To promote low-energy ebeam technology awareness along with access and usage of the EBLab-200 system, in early 2015 COMET set-up EBLab “ateliers” workshop areas at its global headquarters in Flamatt, Switzerland, and regional facilities in the United States, China and South Korea. In June 2015, COMET entered into partnerships with Georgia Power in Atlanta and Wells Fargo Bank to promote low-energy ebeam technology. Georgia Power is the largest of the four electric utilities owned and operated by The Southern Company. A fully operational EBLab Unit was installed at Georgia Power’s Customer Resource Center (CRC) and will be used for a number of co-sponsored workshop events in the second half of 2015. All EBLab Workshop participants interested in acquiring a COMET EBLab or PCT integrated system now have leasing options with Wells Fargo in the United States.

In addition to EBLab Workshops scheduled to take place at Georgia Power’s CRC in 2015, COMET and PCT are actively promoting the EBLab and electron beam technology to universities and institutional research facilities throughout the Americas via programs designed to build inter-institutional collaborations based on core areas of electron beam application expertise. The hope for North America is that inter-university collaborations thriving around emerging ebeam applications be established with EBLab institutional partners encouraged to build curriculums focusing on low-energy electron beam technology. Collaborations thus far have generated a number of research projects for ebeam applications resulting in peer-reviewed papers and articles.

Conclusion

Low-energy EB processing is a technology in evolution. After decades of refinement and integration it continues to offer the potential of significantly enhancing production efficiencies and environmental benefits for manufacturing and brand owners focusing on sustainability, consumer safety, cost competitiveness and product differentiation. Optimizations focusing on smaller footprint, availability of access and affordability will continue to popularize interest in low-energy electron beam for emerging product applications. Partnerships with key stakeholders through the low-energy electron beam value chain, from public utilities to universities, will continue to be indispensable before ebeam becomes a common household word.  

Acknowledgements

The author would like to acknowledge Michael Bielmann, Ph.D. and Kaspar Zimmerli of COMET Group, along with John Salkeld and Steve Lapin, Ph.D. from PCT Engineered Systems LLC for their contributions to this article. Acknowledgement is equally made to Georgia Power’s CRC as a partner for the promotion of low-energy electron beam technology.

References

1   Eagle, J. Tetra Pak launches eBeam to replace hydrogen peroxide sterilization of its packaging material. https://plus.google.com/110511156977251851193/posts, 23-Jun-2015.
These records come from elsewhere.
-- ==== Sys2Proof/Proofs/KeptMoves.lean ====
section
/-!
PROOFS. The operations of the Grant Arbiter, the Car Rescue Table and the Supply Monitor keep the five invariants: entries to
a state, grants and selections, changes of state with their releases, the judging of demand, the passes.
-/

namespace Sys2Proof.Machine

/-! ## The blocks of a car after an entry -/

section
variable (b : CarBlock) (g : Globals)

@[simp] theorem CarBrake.close_anyOpen (x : CarBrake) : x.close.anyOpen = false := by
  unfold CarBrake.close; split
  · cases ha : x.channelA <;> cases hb : x.channelB <;> simp [CarBrake.still, CarBrake.anyOpen, closeChannel]
  · next h => simpa using h

@[simp] theorem CarBrake.lock_anyOpen (x : CarBrake) : x.lock.anyOpen = false := rfl

theorem CarBrake.unlock_anyOpen (x : CarBrake) : x.unlock.anyOpen = x.anyOpen := by
  cases ha : x.channelA <;> cases hb : x.channelB <;> simp [CarBrake.unlock, CarBrake.anyOpen, unlockChannel, ha, hb]

/-- A car that goes outside the move states and RELEASING gives back what it holds of the Arbiter, closed and unreleased. -/
theorem carKept_moved {new : RescueState} (held : Option HeldCause) (hm : isMoveState new = false) (hn : new ≠ .releasing) :
    CarKept g b (b.moved g new held) := by
  have hb : isBrakeState new = false := by revert hm; cases new <;> simp [isMoveState, isBrakeState]
  have hd : (new == .driving) = false := by revert hm; cases new <;> simp [isMoveState]
  refine ⟨fun ⟨h1, h2, h3⟩ => ⟨?_, ?_, ?_⟩, fun h => ?_, fun h => ?_, fun ⟨h1, h2, h3⟩ => ⟨?_, ?_, ?_⟩, fun ⟨h1, h2⟩ => ?_, id⟩
  · simp only [CarBlock.moved, hb, h1]; split <;> simp_all
  · simp only [CarBlock.moved, hd, h2]; split <;> simp_all
  · simp only [CarBlock.moved, hm, h3]; split <;> simp_all
  · simp only [CarBlock.moved] at h; split at h <;> simp_all
  · simp only [CarBlock.moved] at h; split at h <;> simp_all
  · intro h; simp only [CarBlock.moved] at h; split at h <;> simp_all
  · exact fun h => (hn h).elim
  · intro h; simp only [CarBlock.moved] at h; split at h
    · simp at h
    · next k => exact (k (h3 h).1).elim
  · exact ⟨rfl, h2⟩

/-- A car that goes from one state outside the move states to another, without the Arbiter's part. -/
theorem carKept_stated {new : RescueState} (held : Option HeldCause) (ho : isMoveState b.record.state = false)
    (hm : isMoveState new = false) (hn : new ≠ .releasing) : CarKept g b (b.stated g new held) := by
  have nb {x : RescueState} (h : isMoveState x = false) : isBrakeState x = false ∧ (x == .driving) = false := by
    revert h; cases x <;> simp [isMoveState, isBrakeState]
  refine ⟨fun ⟨h1, h2, h3⟩ => ⟨?_, ?_, ?_⟩, id, id, fun ⟨h1, h2, h3⟩ => ⟨?_, ?_, ?_⟩, fun ⟨h1, h2⟩ => ?_, id⟩
  · simpa [nb hm, nb ho] using h1
  · simpa [nb hm, nb ho] using h2
  · simpa [hm, ho] using h3
  · simpa [nb hm, nb ho] using h1
  · exact fun h => (hn h).elim
  · intro h
    by_cases k : b.record.state = .releasing
    · simp [CarBlock.stated, leaves, k, hn, CarSignals.endRelease, CarSignals.endPulse] at h
    · simp [CarBlock.stated, leaves, k, CarSignals.follow] at h
      exact (k (h3 h).1).elim
  · refine ⟨?_, ?_⟩ <;> simp only [CarBlock.stated]
    · split <;> rfl
    · split <;> exact h2

theorem carKept_failed (cause : AbortCause) : CarKept g b (b.failed g cause) :=
  (carKept_moved (new := .failed) b g none rfl (by decide)).trans (CarBlock.Same.kept g (by constructor <;> first | rfl | exact ⟨rfl, rfl⟩))

theorem carKept_assessed : CarKept g b (b.assessed g) := by
  obtain ⟨h1, -, -, -, h2⟩ := b.assessedState_rest
  exact carKept_moved b g _ h1 h2

theorem carKept_returned : CarKept g b (b.returned g) :=
  (carKept_moved (new := .normal) b g none rfl (by decide)).trans
    (CarBlock.Same.kept g (by constructor <;> first | rfl | exact Nat.zero_le _ | exact ⟨rfl, rfl⟩))

theorem carKept_judged : CarKept g b (b.judged g) := by
  unfold CarBlock.judged; split
  · exact (carKept_moved (new := .confirming) b g none rfl (by decide)).trans
      (CarBlock.Same.kept g (by constructor <;> first | rfl | exact ⟨rfl, rfl⟩))
  · split
    · exact carKept_returned b g
    · exact .refl g b

/-- A pattern that starts is in a burst (R181). -/
theorem inBursts_playingAt {x : CarSignals} {t : TonePattern} {n high low : Nat} (h : x.playing = playingAt t n high low) :
    x.inBursts := by
  intro y hy ho
  rw [h] at hy
  obtain ⟨seg, hseg, rfl⟩ := Option.map_eq_some_iff.mp hy
  have burst : ∀ i : Fin 5, ∀ s, (patternSegments t)[i.val]? = some s → s.1 = true → i.val % 2 = 0 := by
    cases t <;> decide
  have bound : n < 5 := by
    have := (List.getElem?_eq_some_iff.mp hseg).1
    cases t <;> simp [patternSegments] at this <;> omega
  exact burst ⟨n, bound⟩ seg hseg ho

theorem inBursts_requestTone {x : CarSignals} (t : TonePattern) (h : x.inBursts) : (x.requestTone g t).inBursts := by
  unfold CarSignals.requestTone; split
  · exact inBursts_playingAt rfl
  · exact h

@[simp] theorem CarSignals.requestTone_lamp (x : CarSignals) (t : TonePattern) : (x.requestTone g t).lamp = x.lamp := by
  unfold CarSignals.requestTone; split <;> rfl

@[simp] theorem CarSignals.requestTone_unlockOutput (x : CarSignals) (t : TonePattern) :
    (x.requestTone g t).unlockOutput = x.unlockOutput := by
  unfold CarSignals.requestTone; split <;> rfl

/-- An entry to RELEASING that has passed its check (R65): the car stands in its zone, placed where a pulse begins. -/
theorem carKept_released (hz : b.inputs.zone.isOn = true) (hp : b.line.state = .alive ∨ b.isPlaced g = true) :
    CarKept g b (b.released g) := by
  refine ⟨fun ⟨h1, h2, h3⟩ => ⟨?_, ?_, ?_⟩, fun h => ?_, fun h => ?_, fun ⟨h1, h2, h3⟩ => ⟨?_, ?_, ?_⟩, fun ⟨h1, h2⟩ => ⟨?_, ?_⟩, id⟩
  · simp only [CarBlock.released, CarBlock.moved, h1]; split <;> simp_all [isBrakeState]
  · simp only [CarBlock.released, CarBlock.moved, h2]; split <;> simp_all
  · simp only [CarBlock.released, CarBlock.moved, h3, isMoveState]; split <;> simp_all
  · simp only [CarBlock.released, CarBlock.moved] at h; split at h <;> simp_all
  · simp only [CarBlock.released, CarBlock.moved] at h; split at h <;> simp_all
  · intro h; simp only [CarBlock.released, CarBlock.moved] at h; split at h <;> simp_all
  · exact fun _ => hz
  · intro h
    refine ⟨rfl, hz, ?_⟩
    simp only [CarBlock.released, CarBlock.isPlaced] at h ⊢
    split at h
    · simp only [CarBlock.moved, CarSignals.requestTone_unlockOutput] at h
      split at h
      · simp at h
      · next k => exact (k (h3 h).1).elim
    · exact hp.resolve_left ‹_›
  · simp only [CarBlock.released]; split <;> simp [CarBlock.moved]
  · have := inBursts_requestTone g .release (x := (b.moved g .releasing none).signals) h2
    simp only [CarBlock.released]; split <;> exact this

theorem carKept_releasing : CarKept g b (b.releasing g) := by
  unfold CarBlock.releasing; split
  · exact carKept_failed b g _
  · split
    · exact carKept_moved b g _ rfl (by decide)
    · next hz hp => exact carKept_released b g (by simpa using hz) (by
        by_contra h; rw [not_or] at h; exact hp ⟨h.1, by simpa using h.2⟩)

end

end Sys2Proof.Machine
end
2           https://www.nde-ed.org/EducationResources/CommunityCollege/Radiography/EquipmentMaterials/xrayGenerators.htm.

 


Electron Beam vs. Ultraviolet Curing Technology

Electrons are stable, subatomic particles with a charge of negative electricity that are found in all atoms and act as the primary carrier of electricity in solids. Electrons equally have the ability to pass through many materials opaque to light. Electron beam and x-rays have more energy than ultraviolet (UV) light waves and are considered ionizing radiation.
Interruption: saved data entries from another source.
-- ==== Sys2Proof/Proofs/Judging.lean ====
section
/-!
PROOFS. The judging of a request (R184, R185): the frames that test 1 passes, the codes, lengths and ports of Table 26, and
the outcome of each test for a request of any code.
-/

namespace Sys2Proof.Machine

variable {s : State} {q : Port} {code : Byte} {body payload : List Byte}

/-! ## Every request is run by its code -/

theorem eq_ofNat_of_toNat {n : Nat} (h : code.toNat = n) : code = BitVec.ofNat 8 n := by subst h; simp

theorem requestOf_unknown (h : isCommand code = false) : requestOf q code body = .unknownCommandRequest q code body := by
  unfold requestOf
  split
  case h_32 => rfl
  all_goals
    rename_i k
    obtain rfl := eq_ofNat_of_toNat k
    exact absurd h (by decide)

/-- A request of any code but the one that begins a response read is run under its code. -/
theorem exec_requestOf (s : State) (q : Port) (code : Byte) (body : List Byte) (h : ¬(q = .station ∧ code = 0)) :
    ∃ f, exec (requestOf q code body) s = runRequest s q code body f := by
  cases known : isCommand code with
  | false =>
    rw [requestOf_unknown known]
    exact ⟨_, if_pos (by unfold isUnknownCode; cases q <;> simp_all)⟩
  | true =>
    have table : code.toNat ∈ tableCodes := by simpa [isCommand_eq_contains] using known
    generalize k : code.toNat = n at table
    obtain rfl := eq_ofNat_of_toNat k
    clear k known h
    fin_cases table <;> exact ⟨_, rfl⟩

/-- A request of a code that names a car is run under test 4 of R185, too. -/
theorem exec_requestOf_namesCar (s : State) (q : Port) (body : List Byte) (h : namesCar code = true) :
    ∃ f, exec (requestOf q code body) s = runCarRequest s q code body f := by
  have codes : code.toNat ∈ [1, 2, 13, 20, 21, 22, 23, 24, 40, 41, 42, 43, 44, 45, 46, 47] := by simpa [namesCar] using h
  generalize k : code.toNat = n at codes
  obtain rfl := eq_ofNat_of_toNat k
  clear k h
  fin_cases codes
  · exact ⟨_, show execReadCar q body s = _ from rfl⟩
  · exact ⟨_, show execReadTracker q body s = _ from rfl⟩
  · exact ⟨_, show execClearCar q body s = _ from rfl⟩
  · exact ⟨_, show execReadLine q body s = _ from rfl⟩
  · exact ⟨_, show execClearLineCounts q body s = _ from rfl⟩
  · exact ⟨_, show execWriteCarParams q body s = _ from rfl⟩
  · exact ⟨_, show execWriteMap q body s = _ from rfl⟩
  · exact ⟨_, show execWriteRuleset q body s = _ from rfl⟩
  · exact ⟨_, show execInhibitCar q body s = _ from rfl⟩
  · exact ⟨_, show execRestoreCar q body s = _ from rfl⟩
  · exact ⟨_, show execConfirmPosition q body s = _ from rfl⟩
  · exact ⟨_, show execReleaseHold q body s = _ from rfl⟩
  · exact ⟨_, show execClearFailed q body s = _ from rfl⟩
  · exact ⟨_, show execSetFirst q body s = _ from rfl⟩
  · exact ⟨_, show execClearFirst q body s = _ from rfl⟩
  · exact ⟨_, show execSilenceTone q body s = _ from rfl⟩

/-! ## The four tests (R185) -/

theorem judgeFrame_badChecksum (h : requestPayload code body = none) : judgeFrame q code body = .error .badChecksum := by
  simp [judgeFrame, h]

theorem judgeFrame_badCommand (h : requestPayload code body = some payload)
    (k : isCommand code = false ∨ lengthAllowed code payload.length = false) :
    judgeFrame q code body = .error .badCommand := by
  rcases k with k | k <;> simp [judgeFrame, h, k]

theorem judgeFrame_notAllowed (h : requestPayload code body = some payload) (k : isCommand code = true)
    (l : lengthAllowed code payload.length = true) (m : mayGive q code = false) :
    judgeFrame q code body = .error .notAllowed := by simp [judgeFrame, h, k, l, m]

theorem judgeFrame_ok (h : requestPayload code body = some payload) (k : isCommand code = true)
    (l : lengthAllowed code payload.length = true) (m : mayGive q code = true) :
    judgeFrame q code body = .ok payload := by simp [judgeFrame, h, k, l, m]

/-- Test 4 of R185 fails where the first byte names no car, or an UNCONFIGURED one that the command does not take. -/
theorem judgeCar_eq_none {p : Part} (h : ∀ c : Car, (payload.getD 0 0).toNat = c.val →
    p.stateOf c = .unconfigured ∧ ¬(20 ≤ code.toNat ∧ code.toNat ≤ 24)) : p.judgeCar code payload = none := by
  unfold Part.judgeCar carOf
  split
  · next lt =>
    obtain ⟨state, range⟩ := h ⟨_, lt⟩ rfl
    have refused : takesUnconfigured code = false := by
      simpa [takesUnconfigured, inRange] using fun a => not_le.mp fun b => range ⟨a, b⟩
    simp only [Option.bind_some, state, refused]
    rfl
  · rfl

theorem runCarRequest_badCar {f : Car → List Byte → Part → Answer} (g : s.given q code body payload)
    (h : s.judgeCar code payload = none) : runCarRequest s q code body f = .next (s.answered s.toPart q .badCar []) :=
  runRequest_of_refused g (by rw [Part.judgeCar_beginHandling, h])

/-! ## Table 26 -/

/-- Test 1 of R185 passes a length of at most 64, that many bytes, and the checksum of R192. -/
theorem requestPayload_iff : requestPayload code body = some payload ↔
    payload.length ≤ 64 ∧ ∃ check, body = BitVec.ofNat 8 payload.length :: (payload ++ [check]) ∧
      code + body.foldl (· + ·) 0 = 0 := by
  have sum (l : List Byte) : (code :: l).foldl (· + ·) 0 = code + l.foldl (· + ·) 0 := by
    have shift (l : List Byte) (a b : Byte) : l.foldl (· + ·) (a + b) = a + l.foldl (· + ·) b := by
      induction l generalizing b with
      | nil => rfl
      | cons x l ih => rw [List.foldl_cons, List.foldl_cons, BitVec.add_assoc, ih]
    rw [List.foldl_cons, BitVec.add_comm 0 code, shift]
  unfold requestPayload
  constructor
  · intro h
    split at h
    · cases h
    · next len rest =>
      split at h
      · next k =>
        obtain ⟨size, small, zero⟩ := k
        cases h
        have taken : (rest.take len.toNat).length = len.toNat := by rw [List.length_take]; omega
        have ends : rest = rest.take len.toNat ++ [rest[len.toNat]'(by omega)] := by
          rw [List.take_append_getElem, List.take_of_length_le (by omega)]
        refine ⟨by omega, rest[len.toNat]'(by omega), ?_, by rw [← sum]; exact zero⟩
        rw [taken, ← ends, BitVec.ofNat_toNat, BitVec.setWidth_eq]
      · cases h
  · rintro ⟨small, check, rfl, zero⟩
    have len : (BitVec.ofNat 8 payload.length).toNat = payload.length := by
      rw [BitVec.toNat_ofNat]; omega
    simp only [len, sum, zero, small]
    simp

/-- The codes and lengths that test 2 of R185 passes (Table 26, log 15). -/
theorem command_iff (code : Byte) (n : Nat) : isCommand code = true ∧ lengthAllowed code n = true ↔
    (code.toNat ∈ [3, 5, 7, 11, 14, 27, 28] ∧ n = 0) ∨
    (code.toNat ∈ [1, 4, 6, 12, 13, 20, 21, 40, 41, 43, 44, 45, 46, 47] ∧ n = 1) ∨
    (code.toNat ∈ [2, 9, 24] ∧ n = 3) ∨
    (code.toNat = 8 ∧ ∃ pairs, pairs ≤ 32 ∧ n = 2 * pairs) ∨
    (code.toNat = 10 ∧ ∃ fields, fields ≤ 21 ∧ n = 3 * fields) ∨
    (code.toNat = 22 ∧ n = 23) ∨
    (code.toNat = 23 ∧ ∃ landings, 2 ≤ landings ∧ landings ≤ 8 ∧ n = 3 + 3 * landings) ∨
    (code.toNat = 25 ∧ n = 49) ∨
    (code.toNat = 26 ∧ ∃ points, 2 ≤ points ∧ points ≤ 8 ∧ n = 1 + 4 * points) ∨
    (code.toNat = 42 ∧ n = 6) := by
  have pairs : n % 2 = 0 ∧ n ≤ 64 ↔ ∃ k, k ≤ 32 ∧ n = 2 * k := ⟨fun h => ⟨n / 2, by omega⟩, by rintro ⟨k, h⟩; omega⟩
  have fields : n % 3 = 0 ∧ n ≤ 63 ↔ ∃ k, k ≤ 21 ∧ n = 3 * k := ⟨fun h => ⟨n / 3, by omega⟩, by rintro ⟨k, h⟩; omega⟩
  have landings : n % 3 = 0 ∧ 9 ≤ n ∧ n ≤ 27 ↔ ∃ k, 2 ≤ k ∧ k ≤ 8 ∧ n = 3 + 3 * k :=
    ⟨fun h => ⟨n / 3 - 1, by omega⟩, by rintro ⟨k, h⟩; omega⟩
  have points : n % 4 = 1 ∧ 9 ≤ n ∧ n ≤ 33 ↔ ∃ k, 2 ≤ k ∧ k ≤ 8 ∧ n = 1 + 4 * k :=
    ⟨fun h => ⟨n / 4, by omega⟩, by rintro ⟨k, h⟩; omega⟩
  unfold lengthAllowed isCommand inRange
  split <;> rename_i k
  case h_32 => simp_all
  all_goals simp [k, globalsLength, pairs, fields, landings, points]

/-- The Station and Panel columns of Table 26 (test 3 of R185). -/
theorem mayGive_eq_false_iff (q : Port) (code : Byte) : mayGive q code = false ↔
    (q = .station ∧ 40 ≤ code.toNat) ∨ (q = .panel ∧ 20 ≤ code.toNat ∧ code.toNat ≤ 28) := by
  cases q <;> simp [mayGive, inRange]

/-- Settles O7: a request of any code is run as one request, whose frame and car are judged before its command's handling. -/
theorem requestsJudged : Obligations.RequestsJudged := by
  refine ⟨fun s q code body known => ?_, fun code body payload => requestPayload_iff, command_iff,
    fun q code _ => mayGive_eq_false_iff q code⟩
  obtain ⟨f, run⟩ := exec_requestOf s q code body known
  refine ⟨fun on armed handling => ?_, fun takes => ⟨fun none => ?_, fun payload frame => ⟨fun h => ?_, fun k l => ⟨fun m => ?_,
    fun m names h => ?_⟩⟩⟩⟩
  · have demand : (s.clockFiller q).demand = s.toPart.demand := demand_congr fun d => by rw [Part.clockFiller_stateOf]
    rw [run]
    unfold runRequest
    rw [runPart_powered on, takeRequest_of_handling armed handling, settleDemand_same demand]
    rfl
  · rw [run, runRequest_refused takes (judgeFrame_badChecksum none)]
  · rw [run, runRequest_refused takes (judgeFrame_badCommand frame h)]
  · rw [run, runRequest_refused takes (judgeFrame_notAllowed frame k l m)]
  · obtain ⟨f, run⟩ := exec_requestOf_namesCar s q body names
    rw [run, runCarRequest_badCar ⟨takes, judgeFrame_ok frame k l m⟩ (judgeCar_eq_none h)]

end Sys2Proof.Machine
end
Contrary to free-radical UV curing, which requires a photoinitiator (or at least some photo-reactive moiety incorporated into the oligomer), free-radical EB curing occurs without adding photoinitiator. The accelerated electrons produced by EB systems have sufficient energy to open reactive chemical bonds within the materials themselves without the need for photoinitiators. The bond openings lead to the generation of free radicals that initiate polymerization. The ability of EB to create radicals directly in the material also makes it useful in a variety of other processes.